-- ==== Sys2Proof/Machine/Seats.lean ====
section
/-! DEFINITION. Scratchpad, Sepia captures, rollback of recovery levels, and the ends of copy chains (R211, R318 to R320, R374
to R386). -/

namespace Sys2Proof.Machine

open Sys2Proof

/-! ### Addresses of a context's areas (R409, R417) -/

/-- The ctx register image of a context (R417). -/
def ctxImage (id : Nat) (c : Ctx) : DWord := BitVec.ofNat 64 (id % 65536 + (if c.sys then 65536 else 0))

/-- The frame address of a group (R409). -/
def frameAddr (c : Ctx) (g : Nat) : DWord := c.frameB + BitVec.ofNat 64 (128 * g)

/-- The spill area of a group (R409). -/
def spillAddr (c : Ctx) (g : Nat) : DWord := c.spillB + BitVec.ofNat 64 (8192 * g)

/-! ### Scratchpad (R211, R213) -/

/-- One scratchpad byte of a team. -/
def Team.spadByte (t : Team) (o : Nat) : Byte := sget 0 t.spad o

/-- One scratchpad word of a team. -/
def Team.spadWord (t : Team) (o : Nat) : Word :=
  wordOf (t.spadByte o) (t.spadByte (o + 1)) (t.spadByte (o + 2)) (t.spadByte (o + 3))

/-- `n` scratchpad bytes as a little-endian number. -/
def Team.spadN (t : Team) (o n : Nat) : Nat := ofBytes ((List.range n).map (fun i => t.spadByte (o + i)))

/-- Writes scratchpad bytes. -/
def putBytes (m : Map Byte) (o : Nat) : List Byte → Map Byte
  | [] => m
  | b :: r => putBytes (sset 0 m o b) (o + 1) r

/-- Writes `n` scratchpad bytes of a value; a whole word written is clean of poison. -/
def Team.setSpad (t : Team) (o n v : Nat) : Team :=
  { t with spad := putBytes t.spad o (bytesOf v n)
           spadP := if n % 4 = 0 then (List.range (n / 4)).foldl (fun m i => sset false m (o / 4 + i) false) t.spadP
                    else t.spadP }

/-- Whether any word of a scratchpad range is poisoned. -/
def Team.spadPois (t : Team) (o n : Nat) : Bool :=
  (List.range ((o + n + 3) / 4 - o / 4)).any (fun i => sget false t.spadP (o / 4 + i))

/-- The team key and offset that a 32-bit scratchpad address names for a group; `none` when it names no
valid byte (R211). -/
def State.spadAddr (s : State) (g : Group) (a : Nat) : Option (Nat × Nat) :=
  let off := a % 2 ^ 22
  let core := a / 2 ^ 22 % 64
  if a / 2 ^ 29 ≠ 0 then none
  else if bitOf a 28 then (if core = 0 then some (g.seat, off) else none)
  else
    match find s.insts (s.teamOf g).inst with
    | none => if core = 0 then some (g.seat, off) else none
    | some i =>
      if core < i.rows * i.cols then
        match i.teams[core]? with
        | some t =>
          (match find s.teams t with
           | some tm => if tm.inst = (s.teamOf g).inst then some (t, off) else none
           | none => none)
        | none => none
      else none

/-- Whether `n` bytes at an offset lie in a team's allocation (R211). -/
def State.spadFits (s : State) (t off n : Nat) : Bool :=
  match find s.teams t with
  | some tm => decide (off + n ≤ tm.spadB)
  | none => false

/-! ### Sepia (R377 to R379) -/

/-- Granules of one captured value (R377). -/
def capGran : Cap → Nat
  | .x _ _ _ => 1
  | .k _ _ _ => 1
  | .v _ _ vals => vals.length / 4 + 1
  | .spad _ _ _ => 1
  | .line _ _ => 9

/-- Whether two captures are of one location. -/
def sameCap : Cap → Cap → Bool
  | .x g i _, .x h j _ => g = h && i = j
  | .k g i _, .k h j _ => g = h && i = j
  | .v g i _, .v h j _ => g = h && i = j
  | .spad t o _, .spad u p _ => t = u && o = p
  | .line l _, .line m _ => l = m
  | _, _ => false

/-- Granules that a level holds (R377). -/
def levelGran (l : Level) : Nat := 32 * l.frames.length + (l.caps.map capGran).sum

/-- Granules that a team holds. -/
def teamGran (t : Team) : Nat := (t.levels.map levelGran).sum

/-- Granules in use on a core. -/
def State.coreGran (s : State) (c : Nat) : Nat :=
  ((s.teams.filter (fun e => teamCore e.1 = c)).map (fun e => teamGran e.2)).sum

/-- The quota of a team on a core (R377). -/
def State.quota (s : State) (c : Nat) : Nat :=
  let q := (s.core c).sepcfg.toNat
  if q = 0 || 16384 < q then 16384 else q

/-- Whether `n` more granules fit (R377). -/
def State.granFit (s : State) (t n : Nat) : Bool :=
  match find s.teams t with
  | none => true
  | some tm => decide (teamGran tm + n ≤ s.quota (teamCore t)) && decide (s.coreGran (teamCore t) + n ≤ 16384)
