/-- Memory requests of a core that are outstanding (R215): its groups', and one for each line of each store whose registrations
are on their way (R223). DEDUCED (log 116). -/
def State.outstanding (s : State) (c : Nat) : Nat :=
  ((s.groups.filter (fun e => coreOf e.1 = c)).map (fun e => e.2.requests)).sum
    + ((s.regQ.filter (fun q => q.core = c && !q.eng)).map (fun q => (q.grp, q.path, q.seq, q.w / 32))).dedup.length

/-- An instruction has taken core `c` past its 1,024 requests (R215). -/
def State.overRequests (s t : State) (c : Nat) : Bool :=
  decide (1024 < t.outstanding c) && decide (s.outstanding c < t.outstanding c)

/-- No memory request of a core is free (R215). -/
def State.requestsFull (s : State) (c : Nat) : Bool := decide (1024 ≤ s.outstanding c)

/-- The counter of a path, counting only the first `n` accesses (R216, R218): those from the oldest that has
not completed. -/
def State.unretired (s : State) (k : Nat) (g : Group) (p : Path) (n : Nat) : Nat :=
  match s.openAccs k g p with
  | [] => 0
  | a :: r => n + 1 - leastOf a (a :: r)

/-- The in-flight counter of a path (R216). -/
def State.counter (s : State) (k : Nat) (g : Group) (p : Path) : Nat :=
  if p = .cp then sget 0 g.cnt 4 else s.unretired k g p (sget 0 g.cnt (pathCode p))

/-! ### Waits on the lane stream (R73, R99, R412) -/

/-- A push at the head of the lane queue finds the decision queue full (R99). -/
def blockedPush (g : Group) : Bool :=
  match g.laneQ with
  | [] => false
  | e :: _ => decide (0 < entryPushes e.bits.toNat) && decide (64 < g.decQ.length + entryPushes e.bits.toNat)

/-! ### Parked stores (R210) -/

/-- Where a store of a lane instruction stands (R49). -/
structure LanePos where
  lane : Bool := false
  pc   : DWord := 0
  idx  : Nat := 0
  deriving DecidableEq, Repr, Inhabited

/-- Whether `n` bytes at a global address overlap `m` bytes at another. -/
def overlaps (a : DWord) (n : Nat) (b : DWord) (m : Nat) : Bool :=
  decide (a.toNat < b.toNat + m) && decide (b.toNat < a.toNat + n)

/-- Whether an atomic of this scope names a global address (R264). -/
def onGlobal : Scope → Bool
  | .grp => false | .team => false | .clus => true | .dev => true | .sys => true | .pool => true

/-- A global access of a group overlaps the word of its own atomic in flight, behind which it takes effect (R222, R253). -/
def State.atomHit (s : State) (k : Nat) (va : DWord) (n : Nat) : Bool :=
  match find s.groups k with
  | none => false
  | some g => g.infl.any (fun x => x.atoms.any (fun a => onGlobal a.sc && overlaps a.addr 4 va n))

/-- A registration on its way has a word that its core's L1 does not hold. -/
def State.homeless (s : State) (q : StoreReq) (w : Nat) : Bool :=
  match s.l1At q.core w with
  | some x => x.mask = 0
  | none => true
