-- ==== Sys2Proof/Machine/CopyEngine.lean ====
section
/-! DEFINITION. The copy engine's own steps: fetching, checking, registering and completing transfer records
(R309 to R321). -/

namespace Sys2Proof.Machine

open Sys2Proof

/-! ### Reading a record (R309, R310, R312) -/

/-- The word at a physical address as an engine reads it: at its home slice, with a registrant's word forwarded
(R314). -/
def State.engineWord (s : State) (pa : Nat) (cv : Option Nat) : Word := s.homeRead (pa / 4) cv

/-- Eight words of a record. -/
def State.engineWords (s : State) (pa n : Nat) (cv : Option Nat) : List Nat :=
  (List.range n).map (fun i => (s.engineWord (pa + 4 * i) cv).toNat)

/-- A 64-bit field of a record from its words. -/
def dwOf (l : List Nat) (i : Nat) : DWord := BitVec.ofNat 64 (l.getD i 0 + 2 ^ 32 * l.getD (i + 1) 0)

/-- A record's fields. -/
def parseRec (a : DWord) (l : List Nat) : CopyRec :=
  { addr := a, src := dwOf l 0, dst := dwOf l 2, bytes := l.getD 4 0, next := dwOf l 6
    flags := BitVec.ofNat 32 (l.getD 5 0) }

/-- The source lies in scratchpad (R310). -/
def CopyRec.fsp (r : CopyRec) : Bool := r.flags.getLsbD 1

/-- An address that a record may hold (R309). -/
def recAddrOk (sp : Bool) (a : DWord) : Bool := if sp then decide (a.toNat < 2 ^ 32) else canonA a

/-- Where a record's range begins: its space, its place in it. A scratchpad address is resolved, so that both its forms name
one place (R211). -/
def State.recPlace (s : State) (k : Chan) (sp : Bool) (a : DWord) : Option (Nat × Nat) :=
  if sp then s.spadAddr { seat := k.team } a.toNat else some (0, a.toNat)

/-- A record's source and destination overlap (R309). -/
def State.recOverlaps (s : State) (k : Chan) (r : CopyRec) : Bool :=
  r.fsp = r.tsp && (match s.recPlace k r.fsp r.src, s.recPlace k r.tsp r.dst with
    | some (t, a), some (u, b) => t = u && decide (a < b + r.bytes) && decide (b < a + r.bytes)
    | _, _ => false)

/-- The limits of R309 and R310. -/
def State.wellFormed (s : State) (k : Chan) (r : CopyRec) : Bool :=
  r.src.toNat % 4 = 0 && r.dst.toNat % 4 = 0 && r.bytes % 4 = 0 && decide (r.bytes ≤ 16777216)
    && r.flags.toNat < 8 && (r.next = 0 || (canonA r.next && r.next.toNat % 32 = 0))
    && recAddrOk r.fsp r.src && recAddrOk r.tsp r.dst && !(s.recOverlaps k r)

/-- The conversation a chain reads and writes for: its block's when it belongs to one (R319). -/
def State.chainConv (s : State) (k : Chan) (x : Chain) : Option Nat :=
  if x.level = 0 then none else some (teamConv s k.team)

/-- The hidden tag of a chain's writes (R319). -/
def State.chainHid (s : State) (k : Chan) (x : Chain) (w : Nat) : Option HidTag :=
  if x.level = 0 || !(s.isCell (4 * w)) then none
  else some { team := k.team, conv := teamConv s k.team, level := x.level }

++++++++

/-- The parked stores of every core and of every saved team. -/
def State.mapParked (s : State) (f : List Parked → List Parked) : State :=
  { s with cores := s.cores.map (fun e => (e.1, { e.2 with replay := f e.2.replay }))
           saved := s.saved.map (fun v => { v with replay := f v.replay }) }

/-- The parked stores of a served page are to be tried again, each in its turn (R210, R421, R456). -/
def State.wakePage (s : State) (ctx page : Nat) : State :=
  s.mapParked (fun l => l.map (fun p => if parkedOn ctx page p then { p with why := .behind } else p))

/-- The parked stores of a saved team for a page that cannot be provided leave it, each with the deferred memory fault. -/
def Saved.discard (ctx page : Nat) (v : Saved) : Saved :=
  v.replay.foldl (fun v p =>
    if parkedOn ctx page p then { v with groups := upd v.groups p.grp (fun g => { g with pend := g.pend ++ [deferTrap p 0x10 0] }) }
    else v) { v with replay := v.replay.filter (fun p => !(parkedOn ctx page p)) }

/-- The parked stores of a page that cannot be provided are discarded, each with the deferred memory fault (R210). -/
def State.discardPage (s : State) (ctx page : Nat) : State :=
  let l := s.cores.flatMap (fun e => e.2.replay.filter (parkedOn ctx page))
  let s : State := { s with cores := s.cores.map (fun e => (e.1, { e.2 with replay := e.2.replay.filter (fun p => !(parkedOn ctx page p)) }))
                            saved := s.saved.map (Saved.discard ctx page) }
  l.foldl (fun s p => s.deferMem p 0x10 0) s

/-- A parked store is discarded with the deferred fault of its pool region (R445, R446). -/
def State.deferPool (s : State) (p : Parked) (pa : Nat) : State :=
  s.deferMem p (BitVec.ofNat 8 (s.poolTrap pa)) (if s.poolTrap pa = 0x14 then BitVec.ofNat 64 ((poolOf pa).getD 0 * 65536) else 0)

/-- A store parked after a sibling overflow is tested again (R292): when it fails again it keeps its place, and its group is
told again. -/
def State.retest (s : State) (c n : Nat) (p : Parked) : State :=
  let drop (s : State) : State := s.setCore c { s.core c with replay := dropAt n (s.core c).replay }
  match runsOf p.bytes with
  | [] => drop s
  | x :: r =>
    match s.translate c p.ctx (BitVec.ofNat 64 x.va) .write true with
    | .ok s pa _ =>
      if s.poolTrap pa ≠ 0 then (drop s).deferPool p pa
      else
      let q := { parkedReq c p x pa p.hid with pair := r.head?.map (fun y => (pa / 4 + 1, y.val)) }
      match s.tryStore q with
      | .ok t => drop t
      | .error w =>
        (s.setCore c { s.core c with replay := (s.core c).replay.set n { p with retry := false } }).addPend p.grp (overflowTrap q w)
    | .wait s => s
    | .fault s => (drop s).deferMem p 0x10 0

++++++++

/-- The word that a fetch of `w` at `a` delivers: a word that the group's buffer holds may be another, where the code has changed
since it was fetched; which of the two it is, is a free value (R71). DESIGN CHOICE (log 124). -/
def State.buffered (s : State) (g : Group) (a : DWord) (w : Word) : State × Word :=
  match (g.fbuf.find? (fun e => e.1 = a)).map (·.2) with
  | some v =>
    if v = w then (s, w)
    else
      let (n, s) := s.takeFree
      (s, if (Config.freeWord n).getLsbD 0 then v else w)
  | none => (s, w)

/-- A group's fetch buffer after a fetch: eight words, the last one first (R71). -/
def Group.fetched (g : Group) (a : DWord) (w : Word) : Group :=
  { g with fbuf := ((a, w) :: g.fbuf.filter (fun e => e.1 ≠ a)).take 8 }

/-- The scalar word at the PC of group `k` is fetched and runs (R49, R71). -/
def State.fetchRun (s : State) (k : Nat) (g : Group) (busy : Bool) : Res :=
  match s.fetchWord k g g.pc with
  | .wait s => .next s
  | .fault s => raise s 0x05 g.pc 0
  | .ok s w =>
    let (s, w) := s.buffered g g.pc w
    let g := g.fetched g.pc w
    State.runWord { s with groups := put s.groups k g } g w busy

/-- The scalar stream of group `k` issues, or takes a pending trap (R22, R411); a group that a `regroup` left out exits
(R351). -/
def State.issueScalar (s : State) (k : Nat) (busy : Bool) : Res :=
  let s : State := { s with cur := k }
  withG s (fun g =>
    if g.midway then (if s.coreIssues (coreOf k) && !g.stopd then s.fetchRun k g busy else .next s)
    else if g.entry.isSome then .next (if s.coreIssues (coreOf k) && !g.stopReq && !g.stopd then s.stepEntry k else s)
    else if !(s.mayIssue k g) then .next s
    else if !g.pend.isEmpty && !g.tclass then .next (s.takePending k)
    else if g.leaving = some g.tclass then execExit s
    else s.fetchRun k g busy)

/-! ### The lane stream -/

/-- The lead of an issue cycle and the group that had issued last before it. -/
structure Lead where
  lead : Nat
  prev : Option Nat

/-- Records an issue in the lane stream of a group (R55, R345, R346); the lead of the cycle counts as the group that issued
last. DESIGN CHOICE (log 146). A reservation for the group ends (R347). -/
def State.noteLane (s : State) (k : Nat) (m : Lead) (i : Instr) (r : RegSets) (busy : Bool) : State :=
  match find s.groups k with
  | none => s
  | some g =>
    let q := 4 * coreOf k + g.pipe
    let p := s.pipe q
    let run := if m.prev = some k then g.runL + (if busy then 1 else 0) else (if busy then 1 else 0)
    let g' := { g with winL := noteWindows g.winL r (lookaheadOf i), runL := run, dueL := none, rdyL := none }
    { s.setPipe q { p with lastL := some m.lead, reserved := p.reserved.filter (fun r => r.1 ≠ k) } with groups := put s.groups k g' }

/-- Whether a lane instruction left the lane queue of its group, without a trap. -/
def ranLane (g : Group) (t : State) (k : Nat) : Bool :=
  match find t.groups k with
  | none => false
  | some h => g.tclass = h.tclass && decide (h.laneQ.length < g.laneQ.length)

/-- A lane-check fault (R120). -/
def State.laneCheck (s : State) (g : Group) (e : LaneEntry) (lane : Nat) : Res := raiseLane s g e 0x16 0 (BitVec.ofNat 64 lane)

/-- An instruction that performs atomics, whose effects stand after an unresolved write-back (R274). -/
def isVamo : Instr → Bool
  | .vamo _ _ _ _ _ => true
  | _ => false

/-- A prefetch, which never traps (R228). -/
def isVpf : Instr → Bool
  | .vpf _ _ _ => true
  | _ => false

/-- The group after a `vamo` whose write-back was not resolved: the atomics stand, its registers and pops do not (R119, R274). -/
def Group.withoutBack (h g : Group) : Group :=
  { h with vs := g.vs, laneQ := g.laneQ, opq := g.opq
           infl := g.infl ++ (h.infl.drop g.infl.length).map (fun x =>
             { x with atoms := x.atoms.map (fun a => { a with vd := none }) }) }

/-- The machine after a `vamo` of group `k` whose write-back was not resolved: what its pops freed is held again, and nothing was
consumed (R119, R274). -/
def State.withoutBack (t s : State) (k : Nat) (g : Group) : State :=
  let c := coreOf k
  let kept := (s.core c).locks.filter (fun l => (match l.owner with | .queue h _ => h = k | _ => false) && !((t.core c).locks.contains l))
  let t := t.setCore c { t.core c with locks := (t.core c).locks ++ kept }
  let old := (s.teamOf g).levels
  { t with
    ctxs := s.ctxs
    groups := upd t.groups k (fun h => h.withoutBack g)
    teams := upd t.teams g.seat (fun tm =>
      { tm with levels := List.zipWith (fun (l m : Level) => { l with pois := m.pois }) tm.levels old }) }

++++++++

=== Task requirements ===
Reproduce verbatim only the segment of the listing bounded by the line containing "def ctxImage (id" and the line containing "(bytesOf v n)", with both boundary lines included.

=== Exercise output ===
def ctxImage (id : Nat) (c : Ctx) : DWord := BitVec.ofNat 64 (id % 65536 + (if c.sys then 65536 else 0))

/-- The frame address of a group (R409). -/
def frameAddr (c : Ctx) (g : Nat) : DWord := c.frameB + BitVec.ofNat 64 (128 * g)

/-- The spill area of a group (R409). -/
def spillAddr (c : Ctx) (g : Nat) : DWord := c.spillB + BitVec.ofNat 64 (8192 * g)

/-! ### Scratchpad (R211, R213) -/

/-- One scratchpad byte of a team. -/
def Team.spadByte (t : Team) (o : Nat) : Byte := sget 0 t.spad o

/-- One scratchpad word of a team. -/
def Team.spadWord (t : Team) (o : Nat) : Word :=
  wordOf (t.spadByte o) (t.spadByte (o + 1)) (t.spadByte (o + 2)) (t.spadByte (o + 3))

/-- `n` scratchpad bytes as a little-endian number. -/
def Team.spadN (t : Team) (o n : Nat) : Nat := ofBytes ((List.range n).map (fun i => t.spadByte (o + i)))

/-- Writes scratchpad bytes. -/
def putBytes (m : Map Byte) (o : Nat) : List Byte → Map Byte
  | [] => m
  | b :: r => putBytes (sset 0 m o b) (o + 1) r

/-- Writes `n` scratchpad bytes of a value; a whole word written is clean of poison. -/
def Team.setSpad (t : Team) (o n v : Nat) : Team :=
  { t with spad := putBytes t.spad o (bytesOf v n)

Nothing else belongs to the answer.